## [SUPPLIED RECORDS]
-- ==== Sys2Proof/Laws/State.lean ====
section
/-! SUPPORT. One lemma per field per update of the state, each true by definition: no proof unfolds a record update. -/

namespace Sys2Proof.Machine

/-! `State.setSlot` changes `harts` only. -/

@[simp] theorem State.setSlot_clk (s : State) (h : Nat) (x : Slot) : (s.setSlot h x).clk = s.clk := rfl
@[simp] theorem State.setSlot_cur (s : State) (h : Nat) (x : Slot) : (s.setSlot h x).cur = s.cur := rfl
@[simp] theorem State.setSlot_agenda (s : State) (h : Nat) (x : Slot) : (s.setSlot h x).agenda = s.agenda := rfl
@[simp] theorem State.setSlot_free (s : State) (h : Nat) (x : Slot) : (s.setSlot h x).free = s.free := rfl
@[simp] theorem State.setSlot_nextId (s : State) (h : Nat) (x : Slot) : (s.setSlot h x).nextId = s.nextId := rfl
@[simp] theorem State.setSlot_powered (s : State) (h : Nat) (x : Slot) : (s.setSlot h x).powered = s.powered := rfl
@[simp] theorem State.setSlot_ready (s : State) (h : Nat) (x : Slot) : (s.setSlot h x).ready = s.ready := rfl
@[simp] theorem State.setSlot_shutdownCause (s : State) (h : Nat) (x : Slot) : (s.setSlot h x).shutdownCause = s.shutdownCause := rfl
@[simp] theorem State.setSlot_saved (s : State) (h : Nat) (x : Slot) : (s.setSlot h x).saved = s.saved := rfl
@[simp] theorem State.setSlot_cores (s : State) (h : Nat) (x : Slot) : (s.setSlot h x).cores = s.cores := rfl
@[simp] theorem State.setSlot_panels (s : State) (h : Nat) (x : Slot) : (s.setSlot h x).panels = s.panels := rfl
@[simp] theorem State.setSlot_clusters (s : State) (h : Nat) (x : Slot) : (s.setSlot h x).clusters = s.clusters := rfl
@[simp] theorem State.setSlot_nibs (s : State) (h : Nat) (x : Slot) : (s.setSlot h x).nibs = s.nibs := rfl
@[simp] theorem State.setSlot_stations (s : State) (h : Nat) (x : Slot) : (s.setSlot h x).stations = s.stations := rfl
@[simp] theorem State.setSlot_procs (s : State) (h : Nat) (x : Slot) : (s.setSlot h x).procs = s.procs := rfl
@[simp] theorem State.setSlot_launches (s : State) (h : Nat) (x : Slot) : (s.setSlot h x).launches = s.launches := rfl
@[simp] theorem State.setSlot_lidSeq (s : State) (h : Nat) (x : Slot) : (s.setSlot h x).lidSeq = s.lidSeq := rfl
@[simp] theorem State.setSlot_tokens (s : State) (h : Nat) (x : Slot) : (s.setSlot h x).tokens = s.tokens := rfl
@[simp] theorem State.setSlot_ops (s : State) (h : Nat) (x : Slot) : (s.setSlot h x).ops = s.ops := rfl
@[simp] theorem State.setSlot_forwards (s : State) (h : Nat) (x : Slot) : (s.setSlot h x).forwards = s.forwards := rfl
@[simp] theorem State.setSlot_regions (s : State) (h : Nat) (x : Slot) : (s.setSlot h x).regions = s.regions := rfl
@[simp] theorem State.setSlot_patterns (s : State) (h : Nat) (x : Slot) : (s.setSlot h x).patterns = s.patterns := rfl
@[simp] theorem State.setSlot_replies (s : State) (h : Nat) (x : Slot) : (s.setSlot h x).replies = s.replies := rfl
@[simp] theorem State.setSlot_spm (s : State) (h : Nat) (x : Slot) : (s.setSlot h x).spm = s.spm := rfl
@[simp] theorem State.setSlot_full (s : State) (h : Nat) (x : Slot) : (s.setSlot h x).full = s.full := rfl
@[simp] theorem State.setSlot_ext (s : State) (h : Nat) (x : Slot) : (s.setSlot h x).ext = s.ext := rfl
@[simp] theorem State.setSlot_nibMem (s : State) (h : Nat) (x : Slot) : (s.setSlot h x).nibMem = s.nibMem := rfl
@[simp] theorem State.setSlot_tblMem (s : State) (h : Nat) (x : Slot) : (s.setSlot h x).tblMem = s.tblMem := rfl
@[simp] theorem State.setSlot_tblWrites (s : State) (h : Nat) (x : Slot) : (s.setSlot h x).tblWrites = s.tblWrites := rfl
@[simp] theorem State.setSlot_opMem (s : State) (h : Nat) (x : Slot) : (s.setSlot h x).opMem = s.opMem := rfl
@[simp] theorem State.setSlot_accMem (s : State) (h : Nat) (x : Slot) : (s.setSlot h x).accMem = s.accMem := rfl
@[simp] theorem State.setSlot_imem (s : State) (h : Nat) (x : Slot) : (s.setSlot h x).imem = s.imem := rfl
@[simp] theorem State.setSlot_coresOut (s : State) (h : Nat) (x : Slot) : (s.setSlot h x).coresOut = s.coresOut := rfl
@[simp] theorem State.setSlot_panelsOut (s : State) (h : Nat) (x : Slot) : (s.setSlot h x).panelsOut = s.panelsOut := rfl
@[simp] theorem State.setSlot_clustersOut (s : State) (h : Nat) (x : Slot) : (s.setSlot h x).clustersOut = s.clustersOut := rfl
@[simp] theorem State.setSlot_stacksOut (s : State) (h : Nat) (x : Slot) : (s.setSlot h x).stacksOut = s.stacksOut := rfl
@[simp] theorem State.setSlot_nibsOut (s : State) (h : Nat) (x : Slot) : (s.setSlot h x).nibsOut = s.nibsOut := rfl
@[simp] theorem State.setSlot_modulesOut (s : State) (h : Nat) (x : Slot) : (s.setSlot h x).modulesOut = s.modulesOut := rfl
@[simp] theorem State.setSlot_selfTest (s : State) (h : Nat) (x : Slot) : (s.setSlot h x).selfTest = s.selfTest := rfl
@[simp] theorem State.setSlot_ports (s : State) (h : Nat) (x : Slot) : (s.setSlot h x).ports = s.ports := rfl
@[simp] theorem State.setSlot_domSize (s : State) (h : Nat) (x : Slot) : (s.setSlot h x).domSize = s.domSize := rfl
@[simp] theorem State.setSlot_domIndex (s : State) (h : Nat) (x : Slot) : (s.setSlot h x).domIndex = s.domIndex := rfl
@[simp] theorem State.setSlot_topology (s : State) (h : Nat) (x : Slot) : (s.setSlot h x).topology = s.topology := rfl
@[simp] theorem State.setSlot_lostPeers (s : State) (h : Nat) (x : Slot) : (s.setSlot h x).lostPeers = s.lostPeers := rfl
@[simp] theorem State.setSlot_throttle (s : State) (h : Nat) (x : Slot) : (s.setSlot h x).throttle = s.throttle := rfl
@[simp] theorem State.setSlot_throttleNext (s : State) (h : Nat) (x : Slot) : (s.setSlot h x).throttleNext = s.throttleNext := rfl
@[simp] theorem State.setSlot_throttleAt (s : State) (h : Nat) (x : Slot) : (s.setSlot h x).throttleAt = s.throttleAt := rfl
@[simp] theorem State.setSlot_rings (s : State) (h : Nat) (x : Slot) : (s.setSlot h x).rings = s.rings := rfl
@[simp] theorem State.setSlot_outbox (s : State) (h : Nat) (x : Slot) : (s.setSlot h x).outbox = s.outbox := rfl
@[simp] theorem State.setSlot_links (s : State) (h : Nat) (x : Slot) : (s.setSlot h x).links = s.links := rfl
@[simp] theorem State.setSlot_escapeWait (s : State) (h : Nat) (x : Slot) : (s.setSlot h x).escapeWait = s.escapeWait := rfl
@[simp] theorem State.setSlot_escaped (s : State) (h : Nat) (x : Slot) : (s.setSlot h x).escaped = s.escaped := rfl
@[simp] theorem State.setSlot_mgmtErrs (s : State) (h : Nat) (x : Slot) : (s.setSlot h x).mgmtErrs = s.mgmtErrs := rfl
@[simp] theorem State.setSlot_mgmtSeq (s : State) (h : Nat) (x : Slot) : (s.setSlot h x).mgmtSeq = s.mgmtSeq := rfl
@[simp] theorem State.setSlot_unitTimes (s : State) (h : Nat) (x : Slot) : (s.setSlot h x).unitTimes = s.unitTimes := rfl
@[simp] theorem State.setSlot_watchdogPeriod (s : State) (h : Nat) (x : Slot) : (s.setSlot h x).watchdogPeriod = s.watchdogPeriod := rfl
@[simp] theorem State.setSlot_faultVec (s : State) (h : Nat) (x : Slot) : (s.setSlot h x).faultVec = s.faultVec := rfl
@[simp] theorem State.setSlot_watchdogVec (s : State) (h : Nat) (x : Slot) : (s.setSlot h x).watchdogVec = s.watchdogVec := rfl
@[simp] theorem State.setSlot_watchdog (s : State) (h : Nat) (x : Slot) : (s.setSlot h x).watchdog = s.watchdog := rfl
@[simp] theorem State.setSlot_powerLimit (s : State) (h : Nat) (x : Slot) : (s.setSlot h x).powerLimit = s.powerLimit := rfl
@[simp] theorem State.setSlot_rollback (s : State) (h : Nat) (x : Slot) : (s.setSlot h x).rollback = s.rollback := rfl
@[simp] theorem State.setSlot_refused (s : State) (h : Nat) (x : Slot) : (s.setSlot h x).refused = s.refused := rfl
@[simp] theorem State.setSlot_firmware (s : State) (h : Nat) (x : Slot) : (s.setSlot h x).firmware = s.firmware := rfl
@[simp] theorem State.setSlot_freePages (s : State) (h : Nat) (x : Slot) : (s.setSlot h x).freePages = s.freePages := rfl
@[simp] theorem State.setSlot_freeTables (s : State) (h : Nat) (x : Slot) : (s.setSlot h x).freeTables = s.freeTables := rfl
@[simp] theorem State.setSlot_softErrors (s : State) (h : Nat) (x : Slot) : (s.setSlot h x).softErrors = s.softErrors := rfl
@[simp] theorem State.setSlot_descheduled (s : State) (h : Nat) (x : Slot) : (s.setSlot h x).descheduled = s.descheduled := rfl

## [WORK TO BE COMPLETED]
Going down the listing above, begin printing at the line with "s.selfTest := rfl" and finish with the line with "s.mgmtSeq := rfl", exactly as they appear.

## [REPLY TO THE TASK]
@[simp] theorem State.setSlot_selfTest (s : State) (h : Nat) (x : Slot) : (s.setSlot h x).selfTest = s.selfTest := rfl
@[simp] theorem State.setSlot_ports (s : State) (h : Nat) (x : Slot) : (s.setSlot h x).ports = s.ports := rfl
@[simp] theorem State.setSlot_domSize (s : State) (h : Nat) (x : Slot) : (s.setSlot h x).domSize = s.domSize := rfl
@[simp] theorem State.setSlot_domIndex (s : State) (h : Nat) (x : Slot) : (s.setSlot h x).domIndex = s.domIndex := rfl
@[simp] theorem State.setSlot_topology (s : State) (h : Nat) (x : Slot) : (s.setSlot h x).topology = s.topology := rfl
@[simp] theorem State.setSlot_lostPeers (s : State) (h : Nat) (x : Slot) : (s.setSlot h x).lostPeers = s.lostPeers := rfl
@[simp] theorem State.setSlot_throttle (s : State) (h : Nat) (x : Slot) : (s.setSlot h x).throttle = s.throttle := rfl
@[simp] theorem State.setSlot_throttleNext (s : State) (h : Nat) (x : Slot) : (s.setSlot h x).throttleNext = s.throttleNext := rfl
@[simp] theorem State.setSlot_throttleAt (s : State) (h : Nat) (x : Slot) : (s.setSlot h x).throttleAt = s.throttleAt := rfl
@[simp] theorem State.setSlot_rings (s : State) (h : Nat) (x : Slot) : (s.setSlot h x).rings = s.rings := rfl
@[simp] theorem State.setSlot_outbox (s : State) (h : Nat) (x : Slot) : (s.setSlot h x).outbox = s.outbox := rfl
@[simp] theorem State.setSlot_links (s : State) (h : Nat) (x : Slot) : (s.setSlot h x).links = s.links := rfl
@[simp] theorem State.setSlot_escapeWait (s : State) (h : Nat) (x : Slot) : (s.setSlot h x).escapeWait = s.escapeWait := rfl
@[simp] theorem State.setSlot_escaped (s : State) (h : Nat) (x : Slot) : (s.setSlot h x).escaped = s.escaped := rfl
@[simp] theorem State.setSlot_mgmtErrs (s : State) (h : Nat) (x : Slot) : (s.setSlot h x).mgmtErrs = s.mgmtErrs := rfl
@[simp] theorem State.setSlot_mgmtSeq (s : State) (h : Nat) (x : Slot) : (s.setSlot h x).mgmtSeq = s.mgmtSeq := rfl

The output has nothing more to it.